ASSIGNMENT
Using the records below, write out again exactly the lines that begin at the line containing "(cor s c).pending.foldl" and end at the line containing "def homeWrite (a", and no other lines.

DATASET RECORDS
-- ==== Sys2Proof/Machine/Waits.lean ====
section
/-! DEFINITION. Waits under R21, and the effects that releases hold back: rendezvous, barriers, queues, channels, locks, promises, signals, inboxes (01 R21, R32; 04 R91, R97; 06 R133; 07 R161 to R163; 09 R205 to R219). -/

namespace Sys2Proof.Machine

/-! ### Atomic moves at a home point made for a squad -/

/-- The pending stores of a core to some bytes are carried, oldest first (Table 4.2). -/
def carryAll (c key len : Nat) (s : State) : State :=
  (cor s c).pending.foldl (fun s p => if overlaps p.addr p.bytes.length key len then carry c p s else s) s

/-- The core copies of some bytes become what an atomic move wrote (Table 4.2). -/
def touchCopies (c : Nat) (sid : StoreId) (rels : List Nat) (key : Nat) (bs : List Byte) (s : State) : State :=
  modCore c (fun k => { k with copies := k.copies.map fun e =>
    if key ≤ e.1 && e.1 < key + bs.length then (e.1, { e.2 with val := bs.getD (e.1 - key) 0, sid := sid, rels := rels }) else e }) s

/-- Bytes written at their home point as one atomic move of agent `a` (R210, R213, R218). -/
def homeWrite (a key : Nat) (bs : List Byte) (rels : List Nat) (s : State) : State :=
  let p := (agt s a).place
  let sid := (a, (agt s a).nextSid)
  let s := modAgent a (fun g => { g with nextSid := g.nextSid + 1 }) s
  let s := if p.onCore then carryAll p.core key bs.length s else s
  let s := storeAt sid rels false key bs false s
  if p.onCore then touchCopies p.core sid rels key bs s else s

def homeWriteNat (a key n x : Nat) (rels : List Nat) (s : State) : State := homeWrite a key (natLe n x) rels s

/-- The agent that makes a squad's atomic moves: its thread on the lowest home lane (R179). -/
def squadAgent (s : State) (q : Nat) : Nat :=
  match threadsOf s q with
  | t :: _ => (thr s t).agent
  | [] => 0

/-- A read-modify-write of an object's bytes: it synchronises as every release before it in their order does (R92). -/
def modifyNat (a key n x : Nat) (rels : List Nat) (s : State) : State :=
  homeWriteNat a key n x (allRels s key n ++ rels).eraseDups s

/-- Each of several threads performs an acquire (R189). -/
def acquireAll (ts : List Nat) (x : Scope) (read : List ReadRel) (s : State) : State :=
  ts.foldl (fun s t => acquire (thr s t).agent x read s) s

def acquireIf (ts : List Nat) (x : Option Scope) (read : List ReadRel) (s : State) : State :=
  match x with
  | some x => acquireAll ts x read s
  | none => s

/-- What a PRWAIT reads of a promise cell: its value and its control word (R213). -/
def cellRels (s : State) (key : Nat) : List ReadRel := relsAt s key 12

/-! ### Cross-lane results (R161 to R163) -/

/-- The result for lane `L`: `P` the present lanes, `dead` the exited ones, `x` and `y` the operands by lane. -/
def rdvResult (op : RdvOp) (P : List Nat) (dead : Nat → Bool) (x y : Nat → Word) (L : Nat) : Word :=
  let at' (j : Nat) : Word := if P.contains j then x j else 0
  match op with
  | .shfl => at' ((y L).toNat % 32)
  | .shflx => at' (L ^^^ ((y L).toNat % 32))
  | .ballot => laneMask (P.filter fun j => !dead j && x j != 0)
  | .sred op => fold op (P.map x)
  | .sscan op excl => fold op ((P.filter fun j => if excl then j < L else j ≤ L).map x)
  | .matchLanes => laneMask (P.filter fun j => !dead j && x j == x L)

/-! ### Locks and estates (R210, R211, R214) -/

def lockHeld (s : State) (key : Nat) : Bool := readNat s key 8 % 2 == 1

/-- The lock word of a holder, with BEREAVED kept or set (Table 9.7). -/
def lockValue (lid gsq : Nat) (bereaved : Bool) : Nat := lid * 2 ^ 32 + gsq % 2 ^ 16 * 2 ^ 16 + (if bereaved then 2 else 0) + 1

/-- A holding joins an estate (R214). -/
def addHolding (q : Nat) (kind : HoldKind) (handle : DWord) (key : Nat) (bereaved : Bool) (s : State) : State :=
  let (n, s) := newId s
  modSquad q (fun sq => { sq with estate := sq.estate ++ [⟨kind, handle, key, n, bereaved⟩] }) s

def dropHolding (q : Nat) (kind : HoldKind) (key : Nat) (s : State) : State :=
  modSquad q (fun sq => { sq with estate := sq.estate.filter fun h => !(h.kind == kind && h.key == key) }) s

def holds (s : State) (q : Nat) (kind : HoldKind) (key : Nat) : Bool :=
  (sqd s q).estate.any fun h => h.kind == kind && h.key == key

/-- The holding of an object in a squad's estate. -/
def holdingOf? (s : State) (q : Nat) (kind : HoldKind) (key : Nat) : Option Holding :=
  (sqd s q).estate.find? fun h => h.kind == kind && h.key == key

/-- The lock word becomes a squad's, by a store that carries `rels` (R92, R211). -/
def takeLock (q : Nat) (l : Ref) (rels : List Nat) (s : State) : State :=
  let sq := sqd s q
  let b := fld (readNat s l.key 8) 1 1 == 1
  let s := if l.win.isSome then loseEligibility sq.lid s else s
  addHolding q .lock l.va l.key false (modifyNat (squadAgent s q) l.key 8 (lockValue sq.lid sq.gsq b) rels s)

/-! ### Channels (R207, R208) -/

/-- The key of a byte that a scratch reference names, for a block (R190). -/
def scratchKey (s : State) (b : Nat) (ref : Word) (off : Nat) : Option Nat :=
  let o := ref.toNat % 2 ^ 31 + off
  if ref.toNat < 2 ^ 31 then (if o < localSize s b then some (localKey b (blk s b).core o) else none)
  else if o < clusterSize s b then clusterPlace s b o else none

/-- The scope of a channel's release and acquire (R208). -/
def channelScope (c : Channel) : Scope := if c.base.toNat < 2 ^ 31 then .block else .cluster

def chanOf (s : State) (b n : Nat) : Channel := (blk s b).chans.getD n default
def modChan (b n : Nat) (f : Channel → Channel) (s : State) : State :=
  modBlock b (fun k => { k with chans := k.chans.put n (f (chanOf s b n)) }) s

RESPONSE AREA
  (cor s c).pending.foldl (fun s p => if overlaps p.addr p.bytes.length key len then carry c p s else s) s

/-- The core copies of some bytes become what an atomic move wrote (Table 4.2). -/
def touchCopies (c : Nat) (sid : StoreId) (rels : List Nat) (key : Nat) (bs : List Byte) (s : State) : State :=
  modCore c (fun k => { k with copies := k.copies.map fun e =>
    if key ≤ e.1 && e.1 < key + bs.length then (e.1, { e.2 with val := bs.getD (e.1 - key) 0, sid := sid, rels := rels }) else e }) s

/-- Bytes written at their home point as one atomic move of agent `a` (R210, R213, R218). -/
def homeWrite (a key : Nat) (bs : List Byte) (rels : List Nat) (s : State) : State :=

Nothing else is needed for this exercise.